While you’re in the Garden, see if you can spot some of these bumblebee species:

  • Common eastern bumblebee (impatiens)

    • One of the most widespread and abundant bumblebees in the northeast, the common eastern bumblebee is a great pollinator of greenhouse crops. This species nest underground and is highly adaptable to a variety of habitats- this contributes to its overall success and survival.

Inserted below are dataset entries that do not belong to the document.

-- ==== Sys2Proof/Syntax.lean ====
section
/-! DEFINITION. The commands of the Umric U7: one constructor per row of spec/opcode_table.json, with the row's operands.
An engine e is region*8+block (0-31); c is a cell of it (0-3); slot is a queue slot (0-7); fn is the requesting
function (0 the physical function, 1-64 a virtual function); data is the 32-bit word a register write carries;
n is how many of the running command's tiles are carried out. -/

namespace Sys2Proof

/-- A packet of the links (09_bells_links.md R292): its header's fields and its data. `len` is the header's field; the
offset of a BELL is the low 17 bits of the bell's name. -/
structure Packet where
  type : Nat
  mark : Bool := false
  len : Nat := 0
  dst : Nat := 0
  src : Nat := 0
  window : Nat := 0
  seq : Nat := 0
  offset : Nat := 0
  data : List Byte := []
deriving DecidableEq, Repr

/-- What every flit carries beside its packet area (09_bells_links.md R291): seq, ack, the credits returned to one virtual
channel, the key phase; `good` says that its codewords are correctable and its CRC matches. -/
structure FlitHead where
  seq : Nat := 0
  ack : Nat := 0
  vc : Nat := 0
  credit : Nat := 0
  phase : Bool := false
  good : Bool := true
deriving DecidableEq, Repr

/-- A field of a function's configuration space that host software writes by its name: where it lies is the PCI Express specification's
(R389). The data of the write is the field's value; the size of a BAR is its base-two logarithm, a power state 0 for D0 and 3 for
D3hot, a RID association limit * 2^16 + base, an address association in units of 1 MiB, a bit of aerStatus written 1 clears, and errorReporting has bit 0 for correctable errors, bit 1 for uncorrectable non-fatal ones. -/
inductive ConfigField where
  | powerState | msixEnable | msixMask | ats | bar2Size | vfBar2Size | aerStatus | errorReporting
  | ridAssociation (stream : Nat)
  | addressBase (stream block : Nat)
  | addressLimit (stream block : Nat)
deriving DecidableEq, Repr

/-- What a request of the host for one word is for (R389, R390, R393). -/
inductive Space where
  | bar0 | bar4
  | config (field : ConfigField)
deriving DecidableEq, Repr

/-- What a received TLP carries beside its address and data: the poisoned bit (R387), the size of a request for one word (R391), the
space it is for, the IDE stream it arrives on, none for the one that carries the function's TLPs, and whether its integrity check
passes (R399). -/
structure Tlp where
  poisoned : Bool := false
  len : Nat := 4
  space : Space := .bar0
  stream : Option Nat := none
  intact : Bool := true
deriving DecidableEq, Repr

  • Confusing bumblebee (perplexus)

    • The confusing bumblebee is named for its close resemblance to the common eastern bumblebee; there’s often a case of mistaken identity! This is an early summer species that is most abundant in July; they are common pollinators of beardtongues (Penstemon sp.) as their seasons overlap.

  • Tri-colored bumblebee (ternarius)

    • One of the more distinctive species in New England, the tri-colored bumblebee displays a striking orange band around the mid-thorax area. Most active in August, this bee is a key pollinator of the late season native plants of Massachusetts. Look for this unique bee around goldenrods (Solidago sp.), rosebay rhododendron (Rhododendron maximum), raspberries (Rubus sp.), and a variety of wildflowers!

  • Rusty-patched bumblebee (affinis)

    • Once a common late season pollinator in the northeast, the rusty-patched bumblebee is one of two species listed as Federally Endangered. Following successive years of habitat loss and degradation, disease, and climate change, this species went into rapid decline and is now considered to be one of the rarest species found in Massachusetts. You can plant sunflowers (Helianthus sp.) and touch-me-nots (Impatiens sp.) to help this vulnerable bee flourish.

If you see these bumblebees-or any other pollinators- around the Garden, don’t hesitate to send some photos to the Xerces Society!